**The problem**
Only lines holding the word "rule" are needed; copy each of them from the material.

**Records for processing**
theorem reads_cons_iff {b x : Bool} {code rest : List Bool} {p : Nat} {c' : Cursor} :
    Cursor.Reads (b :: code) ⟨p, x :: rest⟩ c' ↔ b = x ∧ Cursor.Reads code ⟨p + 1, rest⟩ c' := by
  simp only [Cursor.Reads, List.cons_append, List.cons.injEq, List.length_cons, and_assoc, eq_comm (a := b),
    Nat.add_assoc, Nat.add_comm 1]

theorem reads_append_iff {code code' : List Bool} {c c' : Cursor} :
    Cursor.Reads (code ++ code') c c' ↔ ∃ c1, Cursor.Reads code c c1 ∧ Cursor.Reads code' c1 c' := by
  simp only [Cursor.Reads, List.append_assoc, List.length_append]
  constructor
  · rintro ⟨hrest, hpos⟩
    exact ⟨⟨c.pos + code.length, code' ++ c'.rest⟩, ⟨hrest, rfl⟩, rfl, hpos.trans (Nat.add_assoc _ _ _).symm⟩
  · rintro ⟨c1, ⟨hrest, hpos⟩, hrest', hpos'⟩
    exact ⟨by rw [hrest, hrest'], by omega⟩

theorem reads_natBits_iff {w x : Nat} {c c' : Cursor} (hx : x < 2 ^ w) (hlen : w ≤ c.rest.length) :
    Cursor.Reads (natBits w x) c c' ↔ fieldValue (c.rest.take w) = x ∧ ⟨c.pos + w, c.rest.drop w⟩ = c' := by
  obtain ⟨p', rest'⟩ := c'
  rw [Cursor.Reads, eq_natBits_append_iff hx hlen, length_natBits, Cursor.mk.injEq, and_assoc, eq_comm (a := p'),
    and_comm (a := c.rest.drop w = rest')]

theorem Cursor.Reads.inside {code : List Bool} {c c' : Cursor} (h : Cursor.Reads code c c') (hin : c.Inside) : c'.Inside := by
  obtain ⟨hrest, hpos⟩ := h
  simp only [Cursor.Inside, hrest, List.length_append] at hin ⊢
  omega

/-! ### One coefficient code -/

theorem length_coeffCode (v : Int) : (coeffCode v).length = v.natAbs / 128 + 9 := by
  simp only [coeffCode, List.length_cons, List.length_append, length_natBits, List.length_replicate, List.length_nil]
  omega

/-- A run of at most `maxRun` zeros and the one that ends it (45_codec.md R189, R190). -/
theorem unaryRun_eq_ok_iff {maxRun p k j : Nat} {bits : List Bool} {c : Cursor} (hk : k ≤ maxRun) :
    unaryRun maxRun bits p k = .ok (j, c) ↔
      j ≤ maxRun ∧ ∃ i, k + i = j ∧ Cursor.Reads (List.replicate i false ++ [true]) ⟨p, bits⟩ c := by
  induction bits generalizing p k with
  | nil => simp [unaryRun, Cursor.Reads]
  | cons x rest ih =>
    rw [← Nat.or_exists_add_one]
    simp only [List.replicate_zero, List.nil_append, List.replicate_succ, List.cons_append, reads_cons_iff, reads_nil_iff]
    cases x with
    | true =>
      simp only [unaryRun, Except.ok.injEq, Prod.mk.injEq, true_and, Bool.false_eq_true, false_and, and_false,
        exists_false, or_false, Nat.add_zero]
      exact ⟨fun ⟨hj, hc⟩ => ⟨hj ▸ hk, hj, hc⟩, fun ⟨_, hj, hc⟩ => ⟨hj, hc⟩⟩
    | false =>
      simp only [unaryRun, Bool.true_eq_false, false_and, and_false, true_and, false_or]
      by_cases hlong : maxRun < k + 1
      · simp only [if_pos hlong, reduceCtorEq, false_iff]
        rintro ⟨hj, i, hi, -⟩
        omega
      · rw [if_neg hlong, ih (by omega)]
        simp only [Nat.add_assoc, Nat.add_comm 1]

theorem signedCoefficient_eq_ok_iff {negative : Bool} {m p : Nat} {v : Int} :
    signedCoefficient params negative m p = .ok v ↔
      m = v.natAbs ∧ (-2047 ≤ v ∧ v ≤ 2047) ∧ decide (v < 0) = negative := by
  have hite := signedCoefficient_eq_ite (negative = true) m p
  rw [Bool.decide_eq_true] at hite
  have hsign : decide (v < 0) = negative ↔ (v < 0 ↔ negative = true) := by rw [Bool.eq_iff_iff, decide_eq_true_iff]
  rw [hite, hsign]
  by_cases hbig : 2047 < m
  · simp only [if_pos hbig, reduceCtorEq, false_iff]
    omega
  · by_cases hzero : negative = true ∧ m = 0
    · simp only [if_neg hbig, if_pos hzero, reduceCtorEq, false_iff]
      rintro ⟨hm, -, hneg⟩
      have hlt : v < 0 := hneg.mpr hzero.1
      omega
    · rw [if_neg hbig, if_neg hzero, Except.ok.injEq]
      cases negative with
      | false =>
        simp only [Bool.false_eq_true, if_false, iff_false]
        omega
      | true =>
        simp only [true_and, if_true, iff_true] at hzero ⊢
        omega

/-- What is read on success: a run, then a value for its number of zeros. -/
theorem decodeCoeff_eq_ok_iff_run {p : Nat} {x : Bool} {rest : List Bool} {c' : Cursor} {v : Int} (hroom : ¬5328 - p < 8)
    (hrest : 7 ≤ rest.length) :
    decodeCoeff params ⟨p, x :: rest⟩ = .ok (v, c') ↔ ∃ j, unaryRun 15 (rest.drop 7) (p + 8) 0 = .ok (j, c') ∧
      signedCoefficient params x (fieldValue (rest.take 7) + 128 * j) c'.pos = .ok v := by
  rw [decodeCoeff_of_room hroom hrest]
  rcases unaryRun 15 (rest.drop 7) (p + 8) 0 with e | ⟨j, c⟩
  · simp [Except.bind]
  · simp only [Except.bind, Except.ok.injEq, Prod.mk.injEq]
    constructor
    · intro h
      cases hv : signedCoefficient params x (fieldValue (rest.take 7) + 128 * j) c.pos <;> rw [hv] at h <;> cases h
      exact ⟨j, ⟨rfl, rfl⟩, hv⟩
    · rintro ⟨_, ⟨rfl, rfl⟩, hv⟩
      rw [hv]
      rfl
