-- ==== Sys2Proof/Machine/State.lean ====
section
/-!
DEFINITION. The whole state of one RZ-1848 as plain data: registers, buffers, counters, modes and pins, each with the
rule that names it and its value in `State.reset`, the machine right after the power-on reset of a factory-new FIELD
device (KPR has just gained power). Where the manual gives no reset value the docstring names the log row.
-/
namespace Sys2Proof.Machine

/-- Power states of Table 4-2 with the two stages of a reset. SLEEP changes only the clocking of the core, so it is
`run` here (R24, section 6.1; log 3). -/
inductive Phase where
  /-- RESET_N is low (R117). -/
  | held
  /-- Domains out of reset, boot of Table 4-6 under way. -/
  | boot
  | run
  | storage
  | lifeline
  | off
  deriving DecidableEq, Repr

/-- Life-cycle states (Table 18-10). -/
inductive LifeCycle where
  | blank | test | field | returned
  deriving DecidableEq, Repr

/-- The keeper's supply (R121). -/
inductive KeeperSource where
  | vmod | lfs | bkup
  deriving DecidableEq, Repr

/-- Fault classes (Table 16-1). -/
inductive FaultClass where
  | c | u | f
  deriving DecidableEq, Repr

/-- A fault reaction in progress (R486, R491). -/
structure Reaction where
  /-- The sticky bit that started it. -/
  bit       : Nat
  cls       : FaultClass
  /-- Deal number at which the core first saw the bit. -/
  deal      : Word
  /-- Keeper time of the start; R486 needs it for the 1 ms rule. -/
  started   : Nat
  /-- An F-class reaction lasts until reset (R486). -/
  untilReset : Bool
  deriving DecidableEq, Repr

/-- One block's status word and counters (Table 9-7, R478 to R480). -/
structure BlockState where
  /-- STICKY field, 16 bits (R478). Reset 0x0000. -/
  sticky   : BitVec 16
  /-- Occurrence counts, 16 bits saturating (R480). Reset 0. -/
  counts   : List Nat
  /-- Reaction in progress (R486). Reset none. -/
  reaction : Option Reaction
  /-- Merge count, saturating at 15; it stays where no record could be written (R487, R491). Reset 0. -/
  merges   : Nat
  /-- Interrupt pulses given since reset (R479). Reset 0. -/
  pulses   : Nat
  deriving DecidableEq, Repr

/-- Cell states of Table 6-3. -/
inductive CellState where
  | ok | rev | ovr | nocmp | divsub | disagree | mismatch | open
  deriving DecidableEq, Repr

/-- Probe states of Table 7-5. -/
inductive ProbeState where
  | valid | stale | lost | excluded
  deriving DecidableEq, Repr

/-- One probe slot (R194 to R205). -/
structure Slot where
  /-- Identity assigned to the slot; `none` while no probe holds it. -/
  ident    : Option ProbeId
  /-- Whether the slot is assigned or reserved by the census (R195). -/
  assigned : Bool
  state    : ProbeState
  /-- Last temperature code (Table 7-4). -/
  code     : Word
  hasValue : Bool
  /-- Consecutive misses (R204). -/
  misses   : Nat
  /-- The next frame is the first after assignment (R201). -/
  first    : Bool
  /-- Foreign, returned, or on a device whose census is absent: never admitted before a reset. -/
  barred   : Bool
  /-- The slot word of the frame in progress: `none` before it is judged, else whether it is good. -/
  judged   : Option Bool
  /-- The reading of the frame in progress, to be taken at its end. -/
  fresh    : Option Word
  deriving DecidableEq, Repr

/-- Frame types of Table 9-3. -/
inductive FrameType where
  | beacon | meld | trump | rollcall | lifeline | service
  deriving DecidableEq, Repr

/-- A frame queued or in flight on a port; SEQ, PAR and CRC are made when it starts (Tables 9-2, 9-4). -/
structure TxFrame where
  ftype   : FrameType
  src     : BitVec 6
  side    : Port
  deal    : Word
  hop     : BitVec 6
  payload : List Word
  /-- For a relayed frame, the port whose receive buffer holds it and whether in the reserve region (R267). -/
  slot    : Option (Port × Bool)
  deriving DecidableEq, Repr

/-- A frame sent and not yet acknowledged (R269, R270). -/
structure Unacked where
  seq       : BitVec 5
  frame     : TxFrame
  /-- Retransmissions so far, at most 3 (R270). -/
  tries     : Nat
  /-- The SEQ was abandoned and a SKIP is repeated until acknowledged (R270). -/
  abandoned : Bool
  deriving DecidableEq, Repr

/-- Control symbols of Table 9-6. -/
inductive Control where
  | credit (reserve : BitVec 1) (freed : BitVec 3)
  | ack (seq : BitVec 5)
  | nak (seq : BitVec 5)
  | idle (reserve : BitVec 1) (freed : BitVec 3)
  | marker
  | skip (seq : BitVec 5)
  deriving DecidableEq, Repr

/-- The item a port last put on its line. -/
inductive LineItem where
  | frame (f : TxFrame) (seq : BitVec 5)
  | control (c : Control)
  /-- A forwarded copy ended with the poison tail 0x3FFFF (R265). -/
  | poison (seq : BitVec 5)
  /-- A wake or feed carrier (R227). -/
  | wakeCarrier
  | feedCarrier
  /-- An L1 frame: command byte and address byte (R234). -/
  | l1 (command addr : Byte)
  deriving DecidableEq, Repr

**Exercise solution**
rule that names it and its value in `State.reset`, the machine right after the power-on reset of a factory-new FIELD
  /-- Keeper time of the start; R486 needs it for the 1 ms rule. -/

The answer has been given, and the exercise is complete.